Diagnostic testing for α-globin gene disorders in a heterogeneous North American population.

机构信息

Hamilton Regional Laboratory Medicine Program, Hamilton Health Sciences, Hamilton, ON, Canada.

出版信息

Int J Lab Hematol. 2013 Jun;35(3):306-13. doi: 10.1111/ijlh.12066.

Abstract

Adult hemoglobin is a heterotetramer composed of two α-globin chains and two β-globin chains (α2 β2 ), each of which contains a heme molecule capable of binding oxygen and facilitating oxygen transport. The α-globin chains are expressed from duplicated genes within a tandem gene cluster located on chromosome region 16p13.3. High-level expression of the α-globin genes commences early in fetal development and continues throughout life. The α-thalassemia syndromes are among the most single-gene disorders, resulting from decreased synthesis of α-globin chains or synthesis of functionally abnormal α-globin chains. These disorders are most common in South East Asia, but also occur in many other populations. The most common cause of α-thalassemia is gene deletions, of which more than seventy have been reported.

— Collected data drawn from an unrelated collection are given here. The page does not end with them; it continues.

/-! ### STATUS, the interrupt and the bus -/

theorem witness_StatusWriteClearsOnlyWrittenOnes :
    (∃ s : State, s.engine = .idle ∧ HostTurn s ∧ s.host = [.bus (.write 0x014 4 0xE)]) ∧
      ∃ s : State, s.engine ≠ .idle ∧ HostTurn s ∧ s.host = [.bus (.write 0x014 4 0xE)] :=
  ⟨⟨start27.setHost _, rfl, trivial, rfl⟩, ⟨busyFft 1 _, nofun, Nat.one_ne_zero, rfl⟩⟩
theorem witness_EndOfCommandDrivesTheInterruptLine :
    (∃ t : State, exec (.fftDir 0 .f64) State.reset = .next t ∧ t.engine = .idle) ∧
      ∃ t : State, exec (.fftDir 0 .f32) (busyFft 0 []) = .next t ∧ t.engine = .idle :=
  ⟨⟨_, rfl, rfl⟩, ⟨_, rfl, rfl⟩⟩

/-- A state of the largest legal parameters. -/
def largest (host : List HostEvent) : State := (State.resetWith ⟨20, 16, 16777216⟩).setHost host

theorem witness_RegisterReadsAnswerTheRegister :
    (∃ s : State, s.params.Legal ∧ HostTurn s ∧ (Reg.ctxN 15).inFile s.params ∧
        s.host = [.bus (.read (specOffset (.ctxN 15)) 4)]) ∧
      (∃ s : State, HostTurn s ∧ s.engine ≠ .idle ∧ s.host = [.wait] ∧ (readReg s .status).getLsbD 1 = false) ∧
      ∃ s : State, HostTurn s ∧ s.host = [.wait] ∧ (readReg s .status).getLsbD 1 = true :=
  ⟨⟨largest _, by decide, trivial, by decide, rfl⟩, ⟨busyFft 1 _, Nat.one_ne_zero, nofun, rfl, by decide⟩,
    ⟨{ start27 with status := { Status.reset with done := true }, host := [.wait] }, trivial, rfl, by decide⟩⟩
theorem witness_RegistersReadAsTheirFields :
    (largest []).params.Legal ∧ State.reset.params.Legal ∧ start27.ctxs[0]? = some ⟨true, .fft, .f64, 8⟩ ∧
      (largest []).ctxs[15]? = some .empty := by decide
theorem witness_RegisterWritesStoreTheValue :
    (∃ s : State, HostTurn s ∧ s.engine ≠ .idle ∧ s.host = [.bus (.write 0x010 4 1)]) ∧
      ∀ off ∈ [0x01C, 0x020, 0x024, 0x028, 0x02C, 0x030, 0x034, 0x038, 0x03C],
        ∃ s : State, s.engine = .idle ∧ s.host = [.bus (.write off 4 0xFFFFFFFF)] :=
  ⟨⟨busyFft 1 _, Nat.one_ne_zero, nofun, rfl⟩, fun _ _ => ⟨start27.setHost _, rfl, rfl⟩⟩
theorem witness_ReservedOffsetsReadZeroAndIgnoreWrites :
    ∀ off ∈ [0x050, 0x07C, 0x080 + 8 * 4, 0xFFC],
      ∃ s : State, HostTurn s ∧ off % 4 = 0 ∧
        (0x050 ≤ off ∧ off < 0x080 ∨ 0x080 + 8 * s.params.nctx ≤ off ∧ off < 0x1000) ∧ s.host = [.bus (.read off 4)] := by
  intro off h
  refine ⟨start27.setHost [.bus (.read off 4)], trivial, ?_, ?_, rfl⟩ <;>
    simp only [List.mem_cons, List.not_mem_nil, or_false] at h <;>
    rcases h with rfl | rfl | rfl | rfl <;> decide
theorem witness_ReadOnlyRegistersIgnoreWrites :
    ∃ s : State, s.params.Legal ∧ HostTurn s ∧ (Reg.ctxCfg 15).inFile s.params ∧
      s.host = [.bus (.write (specOffset (.ctxCfg 15)) 4 1)] :=
  ⟨largest _, by decide, trivial, by decide, rfl⟩

/-- What the two hypotheses of the statement about bad accesses say of an offset and a width. -/
abbrev badAccess (q : Params) (off width : Nat) : Prop :=
  off < 0x1000 ∧ (width ≠ 4 ∨ off % 4 ≠ 0) ∨ 0x1000 ≤ off ∧ off < 0x1000000 ∨ 0x1000000 + q.dmemBytes ≤ off
abbrev badDmemAccess (q : Params) (off width : Nat) : Prop :=
  0x1000000 ≤ off ∧ off < 0x1000000 + q.dmemBytes ∧
    (¬ (width = 1 ∨ width = 2 ∨ width = 4 ∨ width = 8) ∨ (off - 0x1000000) % width ≠ 0 ∨ q.dmemBytes < off - 0x1000000 + width)

theorem witness_BadAccessesAnswerABusError :
    badAccess .default 0x014 2 ∧ badAccess .default 0x016 4 ∧ badAccess .default 0x1000 4 ∧ badAccess .default 0xFFFFFC 4 ∧
      badAccess .default 0x1040000 1 ∧ badDmemAccess .default 0x1000000 3 ∧ badDmemAccess .default 0x1000004 8 ∧
      badDmemAccess .default 0x103FFFF 2 ∧
      (∃ s : State, s.params = .default ∧ HostTurn s ∧ s.engine ≠ .idle ∧ s.host = [.bus (.read 0x014 2)]) ∧
      ∃ s : State, s.params = .default ∧ s.engine = .idle ∧ s.host = [.bus (.write 0x1000004 8 1)] := by
  refine ⟨?_, ?_, ?_, ?_, ?_, ?_, ?_, ?_, ⟨busyFft 1 _, rfl, Nat.one_ne_zero, nofun, rfl⟩, ⟨start27.setHost _, rfl, rfl, rfl⟩⟩ <;>
    decide
/-- The last byte of the last element, in each precision, and the bytes just outside the two lists. -/
theorem witness_ElementsAreLittleEndian :
    ([1, 2] : List (Fp .f32))[1]? = some 2 ∧ 3 < specElemBytes .f32 ∧ ([1, 2] : List (Fp .f64))[1]? = some 2 ∧
      7 < specElemBytes .f64 ∧ 0xF < 0x10 ∧ 0x10 + specElemBytes .f64 * ([1, 2] : List (Fp .f64)).length ≤ 0x20 ∧
      (Memory.loadElems [(0, 1), (1, 0), (2, 0), (3, 0)] .f32 0 1 0)[0]? = some 1 := by decide
theorem witness_DmemAccessesAreHeldUntilCompletion :
    ∀ op ∈ [BusOp.read 0x103FFF8 8, BusOp.write 0x103FFF8 8 7],
      ∃ (s t : State) (r : LockedRegs), s.Inv ∧ s.engine = .busy r 1 ∧ s.host = [.bus op] ∧ 0x1000000 ≤ 0x103FFF8 ∧
        0x103FFF8 - 0x1000000 + 8 ≤ s.params.dmemBytes ∧ (0x103FFF8 - 0x1000000) % 8 = 0 ∧ step s = .next t := by
  intro op h
  simp only [List.mem_cons, List.not_mem_nil, or_false] at h
  rcases h with rfl | rfl <;> exact ⟨busyFft 1 _, _, _, busyFft_inv _ _, rfl, rfl, by decide, by decide, by decide, rfl⟩
theorem witness_HostDmemAccessesMoveLittleEndianBytes :
    ∀ op ∈ [BusOp.read (0x1000000 + 0x3FFF8) 8, BusOp.write (0x1000000 + 0x3FFF8) 8 7],
      ∃ s : State, s.engine = .idle ∧ 0x3FFF8 % 8 = 0 ∧ 0x3FFF8 + 8 ≤ s.params.dmemBytes ∧ s.host = [.bus op] :=
  fun _ _ => ⟨start27.setHost _, rfl, by decide, show 0x3FFF8 + 8 ≤ 0x40000 by decide, rfl⟩
theorem witness_UnwrittenByteReadsAsItsOwnDraw :
    ∃ s : State, s.engine = .idle ∧ 0x3FFFF < s.params.dmemBytes ∧ s.byte? 0x3FFFF = none ∧
      s.host = [.bus (.read (0x1000000 + 0x3FFFF) 1)] :=
  ⟨start27.setHost _, rfl, by decide, by decide, rfl⟩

In addition, a small but significant proportion of cases involve point mutations of the α-globin genes. Ideally, the diagnostic strategy should include allele-specific assays for commonly occurring deletions, as well as methods for detection of rare or novel deletions and point mutations. Here we provide an overview of the diagnostic methods available and our experience using these assays in a reference laboratory serving a heterogeneous at-risk population.

摘要

成人血红蛋白是由两条α-珠蛋白链和两条β-珠蛋白链(α2β2)组成的四聚体,每条珠蛋白链都含有一个能够结合氧并促进氧运输的血红素分子。α-珠蛋白链由位于 16p13.3 染色体区域内串联基因簇中的重复基因表达。α-珠蛋白基因的高水平表达始于胎儿发育早期,并持续一生。α-地中海贫血综合征是最常见的单基因疾病之一,由α-珠蛋白链合成减少或功能异常的α-珠蛋白链合成引起。这些疾病在东南亚最为常见,但也存在于许多其他人群中。α-地中海贫血最常见的原因是基因缺失,已有七十多种报道。此外,一小部分病例还涉及α-珠蛋白基因的点突变。理想情况下,诊断策略应包括针对常见缺失的等位基因特异性检测,以及检测罕见或新的缺失和点突变的方法。在这里,我们概述了可用的诊断方法,并介绍了我们在为一个具有异质性风险人群服务的参考实验室中使用这些检测的经验。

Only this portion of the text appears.